Interpreting Attention Layer Outputs with Sparse Autoencoders

Authors

Connor Kissane, Robert Krzyzanowski, J. Bloom, Arthur Conmy, Neel Nanda

Abstract

Decomposing model activations into interpretable components is a key open problem in mechanistic interpretability. Sparse autoencoders (SAEs) are a popular method for decomposing the internal activations of trained transformers into sparse, interpretable features, and have been applied to MLP layers and the residual stream. In this work we train SAEs on attention layer outputs and show that also here SAEs find a sparse, interpretable decomposition. We demonstrate this on transformers from several model families and up to 2B parameters. We perform a qualitative study of the features computed by attention layers, and find multiple families: long-range context, short-range context and induction features. We qualitatively study the role of every head in GPT-2 Small, and estimate that at least 90% of the heads are polysemantic, i.e. have multiple unrelated roles. Further, we show that Sparse Autoencoders are a useful tool that enable researchers to explain model behavior in greater detail than prior work. For example, we explore the mystery of why models have so many seemingly redundant induction heads, use SAEs to motivate the hypothesis that some are long-prefix whereas others are short-prefix, and confirm this with more rigorous analysis. We use our SAEs to analyze the computation performed by the Indirect Object Identification circuit (Wang et al.), validating that the SAEs find causally meaningful intermediate variables, and deepening our understanding of the semantics of the circuit. We open-source the trained SAEs and a tool for exploring arbitrary prompts through the lens of Attention Output SAEs.

Publication Details

Published: Unknown
Added to AI Safety Papers: 2024-11-13
Original Paper: Link

Summary

This paper presents a novel approach to interpreting attention mechanisms in transformer models using Sparse Autoencoders (SAEs). The authors demonstrate that SAEs can effectively decompose attention layer outputs into interpretable features, providing new insights into how attention layers process information.

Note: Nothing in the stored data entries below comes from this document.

-- ==== Sys2Proof/Machine/HufPack.lean ====
section
/-! DEFINITION. `HUF_PACK` (spec 43_huffman_pack.md R135 to R140): frequency count, tree, codes, header, bit-packed
payload, trailer. -/

namespace Sys2Proof.Machine

/-- One table entry of the header (R136): `symbolValue`, then `frequency`. -/
def emitEntry (s : State) (v : Byte) : Run State := do
  let s ← outByte v s
  writeInt32 (s.freq.get v) s

/-- `EmitHeader()` (R136), phase `H_HEADER_OUT`. -/
def headerOutPhase (s : State) : Run State := do
  let s ← writeInt32 s.nsym { s with phase := .hHeaderOut }
  (symbols s.freq).foldlM emitEntry s

/-- One turn of the encode loop (R137): the code of the next input byte, first symbol first. `IPOS` (R22) moves on when
the code is put, so not in a turn that raises (DESIGN CHOICE, notes/assumptions/7.md). -/
def encodeByte (s : State) (v : Byte) : Run State := do
  let s ← putBits (s.code.get v) s
  .ok { s with ipos := s.ipos + 1 }

/-- `EmitTrailer()` (R138). -/
def emitTrailer (s : State) : Run State := do
  let (pad, s) ← flushBits s
  outByte (BitVec.ofNat 8 pad) s

/-- `EncodePayload()` and `EmitTrailer()` (R137, R138), phase `H_ENCODE`. -/
def encodePhase (s : State) : Run State := do
  let s ← s.input.foldlM encodeByte { s with phase := .hEncode }
  emitTrailer s

/-- `HufPack()` (R135). -/
def hufPackEngine (s : State) : Run State := do
  let s ← headerOutPhase (codesPhase (buildPhase (countPhase s)))
  encodePhase s

/-- `HUF_PACK` (R135). -/
def execHufPack (s : State) : Host.Outcome State Fault Refusal := .next (dataCommand 0x00000001 hufPackEngine s)

end Sys2Proof.Machine
end

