-- ==== Sys2Proof/Laws/State.lean ====
section
/-! SUPPORT. One lemma per field of State and named update, so that no later proof unfolds a record update. -/

namespace Sys2Proof.Machine

/-! ### start: The issue of a command (R95) sets the phase and the latched word. -/

@[simp] theorem State.start_params (w : Word) (s : State) : (s.start w).params = s.params := rfl
@[simp] theorem State.start_status (w : Word) (s : State) : (s.start w).status = s.status := rfl
@[simp] theorem State.start_cfgHist (w : Word) (s : State) : (s.start w).cfgHist = s.cfgHist := rfl
@[simp] theorem State.start_cfgPreview (w : Word) (s : State) : (s.start w).cfgPreview = s.cfgPreview := rfl
@[simp] theorem State.start_inLen (w : Word) (s : State) : (s.start w).inLen = s.inLen := rfl
@[simp] theorem State.start_outLen (w : Word) (s : State) : (s.start w).outLen = s.outLen := rfl
@[simp] theorem State.start_inBuf (w : Word) (s : State) : (s.start w).inBuf = s.inBuf := rfl
@[simp] theorem State.start_outBuf (w : Word) (s : State) : (s.start w).outBuf = s.outBuf := rfl
@[simp] theorem State.start_phase (w : Word) (s : State) : (s.start w).phase = .prologue := rfl
@[simp] theorem State.start_cmdWord (w : Word) (s : State) : (s.start w).cmdWord = w := rfl
@[simp] theorem State.start_reader (w : Word) (s : State) : (s.start w).reader = s.reader := rfl
@[simp] theorem State.start_ipos (w : Word) (s : State) : (s.start w).ipos = s.ipos := rfl
@[simp] theorem State.start_opos (w : Word) (s : State) : (s.start w).opos = s.opos := rfl
@[simp] theorem State.start_freq (w : Word) (s : State) : (s.start w).freq = s.freq := rfl
@[simp] theorem State.start_node (w : Word) (s : State) : (s.start w).node = s.node := rfl
@[simp] theorem State.start_list (w : Word) (s : State) : (s.start w).list = s.list := rfl
@[simp] theorem State.start_nsym (w : Word) (s : State) : (s.start w).nsym = s.nsym := rfl
@[simp] theorem State.start_root (w : Word) (s : State) : (s.start w).root = s.root := rfl
@[simp] theorem State.start_code (w : Word) (s : State) : (s.start w).code = s.code := rfl
@[simp] theorem State.start_acc (w : Word) (s : State) : (s.start w).acc = s.acc := rfl
@[simp] theorem State.start_nbits (w : Word) (s : State) : (s.start w).nbits = s.nbits := rfl
@[simp] theorem State.start_pbase (w : Word) (s : State) : (s.start w).pbase = s.pbase := rfl
@[simp] theorem State.start_pbytes (w : Word) (s : State) : (s.start w).pbytes = s.pbytes := rfl
@[simp] theorem State.start_pad (w : Word) (s : State) : (s.start w).pad = s.pad := rfl
@[simp] theorem State.start_useful (w : Word) (s : State) : (s.start w).useful = s.useful := rfl
@[simp] theorem State.start_bitpos (w : Word) (s : State) : (s.start w).bitpos = s.bitpos := rfl
@[simp] theorem State.start_cand (w : Word) (s : State) : (s.start w).cand = s.cand := rfl
@[simp] theorem State.start_hist (w : Word) (s : State) : (s.start w).hist = s.hist := rfl
@[simp] theorem State.start_look (w : Word) (s : State) : (s.start w).look = s.look := rfl
@[simp] theorem State.start_hMax (w : Word) (s : State) : (s.start w).hMax = s.hMax := rfl
@[simp] theorem State.start_pMax (w : Word) (s : State) : (s.start w).pMax = s.pMax := rfl
@[simp] theorem State.start_bestOff (w : Word) (s : State) : (s.start w).bestOff = s.bestOff := rfl
@[simp] theorem State.start_bestLen (w : Word) (s : State) : (s.start w).bestLen = s.bestLen := rfl
@[simp] theorem State.start_bestLit (w : Word) (s : State) : (s.start w).bestLit = s.bestLit := rfl
@[simp] theorem State.start_host (w : Word) (s : State) : (s.start w).host = s.host := rfl
@[simp] theorem State.start_regRead (w : Word) (s : State) : (s.start w).regRead = s.regRead := rfl
@[simp] theorem State.start_byteRead (w : Word) (s : State) : (s.start w).byteRead = s.byteRead := rfl
@[simp] theorem State.start_epoch (w : Word) (s : State) : (s.start w).epoch = s.epoch := rfl
@[simp] theorem State.start_freeReads (w : Word) (s : State) : (s.start w).freeReads = s.freeReads := rfl

/-! ### prologue: The prologue (R97) empties the transient state and keeps what the host set. -/

@[simp] theorem State.prologue_params (s : State) : s.prologue.params = s.params := rfl
@[simp] theorem State.prologue_status (s : State) : s.prologue.status = 0 := rfl
@[simp] theorem State.prologue_cfgHist (s : State) : s.prologue.cfgHist = s.cfgHist := rfl
@[simp] theorem State.prologue_cfgPreview (s : State) : s.prologue.cfgPreview = s.cfgPreview := rfl
@[simp] theorem State.prologue_inLen (s : State) : s.prologue.inLen = s.inLen := rfl
@[simp] theorem State.prologue_outLen (s : State) : s.prologue.outLen = 0 := rfl
@[simp] theorem State.prologue_inBuf (s : State) : s.prologue.inBuf = s.inBuf := rfl
@[simp] theorem State.prologue_outBuf (s : State) : s.prologue.outBuf = s.outBuf := rfl
@[simp] theorem State.prologue_phase (s : State) : s.prologue.phase = s.phase := rfl
@[simp] theorem State.prologue_cmdWord (s : State) : s.prologue.cmdWord = s.cmdWord := rfl
@[simp] theorem State.prologue_reader (s : State) : s.prologue.reader = .symbolCount := rfl
@[simp] theorem State.prologue_ipos (s : State) : s.prologue.ipos = 0 := rfl
@[simp] theorem State.prologue_opos (s : State) : s.prologue.opos = 0 := rfl
@[simp] theorem State.prologue_freq (s : State) : s.prologue.freq = Vector.replicate 256 0 := rfl
@[simp] theorem State.prologue_node (s : State) : s.prologue.node = [] := rfl
@[simp] theorem State.prologue_list (s : State) : s.prologue.list = [] := rfl
@[simp] theorem State.prologue_nsym (s : State) : s.prologue.nsym = 0 := rfl
@[simp] theorem State.prologue_root (s : State) : s.prologue.root = none := rfl
@[simp] theorem State.prologue_code (s : State) : s.prologue.code = Vector.replicate 256 [] := rfl
@[simp] theorem State.prologue_acc (s : State) : s.prologue.acc = 0 := rfl
@[simp] theorem State.prologue_nbits (s : State) : s.prologue.nbits = 0 := rfl
@[simp] theorem State.prologue_pbase (s : State) : s.prologue.pbase = 0 := rfl
@[simp] theorem State.prologue_pbytes (s : State) : s.prologue.pbytes = 0 := rfl
@[simp] theorem State.prologue_pad (s : State) : s.prologue.pad = 0 := rfl
@[simp] theorem State.prologue_useful (s : State) : s.prologue.useful = 0 := rfl
@[simp] theorem State.prologue_bitpos (s : State) : s.prologue.bitpos = 0 := rfl
@[simp] theorem State.prologue_cand (s : State) : s.prologue.cand = [] := rfl
@[simp] theorem State.prologue_hist (s : State) : s.prologue.hist = [] := rfl
@[simp] theorem State.prologue_look (s : State) : s.prologue.look = [] := rfl
@[simp] theorem State.prologue_hMax (s : State) : s.prologue.hMax = s.hMax := rfl
@[simp] theorem State.prologue_pMax (s : State) : s.prologue.pMax = s.pMax := rfl
@[simp] theorem State.prologue_bestOff (s : State) : s.prologue.bestOff = 0 := rfl
@[simp] theorem State.prologue_bestLen (s : State) : s.prologue.bestLen = 0 := rfl
@[simp] theorem State.prologue_bestLit (s : State) : s.prologue.bestLit = 0 := rfl
@[simp] theorem State.prologue_host (s : State) : s.prologue.host = s.host := rfl
@[simp] theorem State.prologue_regRead (s : State) : s.prologue.regRead = s.regRead := rfl
@[simp] theorem State.prologue_byteRead (s : State) : s.prologue.byteRead = s.byteRead := rfl
@[simp] theorem State.prologue_epoch (s : State) : s.prologue.epoch = s.epoch := rfl
@[simp] theorem State.prologue_freeReads (s : State) : s.prologue.freeReads = s.freeReads := rfl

Overview. We train Sparse Autoencoders (SAEs) on $\textbf{z}_{\text{cat}}$ , the attention layer outputs pre-linear, concatenated across all heads. The SAEs extract linear directions that correspond to concepts in the model, giving us insight into what attention layers learn in practice. Further, we uncover what information was used to compute these features with direct feature attribution (DFA, Section 2).

Figure 1

The key contributions include:

Novel Application of SAEs: The authors show that SAEs can successfully decompose attention layer outputs into sparse, interpretable features across multiple model families up to 2B parameters. They train SAEs on the concatenated outputs of attention heads before the final linear projection.
Feature Families: Through qualitative analysis, they identify three main families of attention features:

Long-range context features
Short-range context features
Induction features

Polysemanticity Analysis: The research reveals that approximately 90% of attention heads in GPT-2 Small are polysemantic (performing multiple unrelated tasks), challenging previous approaches to interpreting individual attention heads.

Figure 2

Long-Prefix Induction: The authors make progress on understanding why models have multiple seemingly redundant induction heads, showing that some specialize in “long-prefix” vs “short-prefix” induction patterns.

Figure 4

A particularly significant contribution is their analysis of the Indirect Object Identification (IOI) circuit, where they discover that the “positional signal” is determined by whether duplicate names appear before or after “and” tokens. This provides concrete evidence of how the model processes relative positioning information.

Figure 14

The methodology includes several novel techniques:

Weight-based head attribution
Direct feature attribution (DFA)
Recursive Direct Feature Attribution (RDFA)

Figure 16

The authors validate their findings through multiple independent lines of evidence and provide extensive evaluations across different model scales. They also release their trained SAEs and visualization tools to support further research.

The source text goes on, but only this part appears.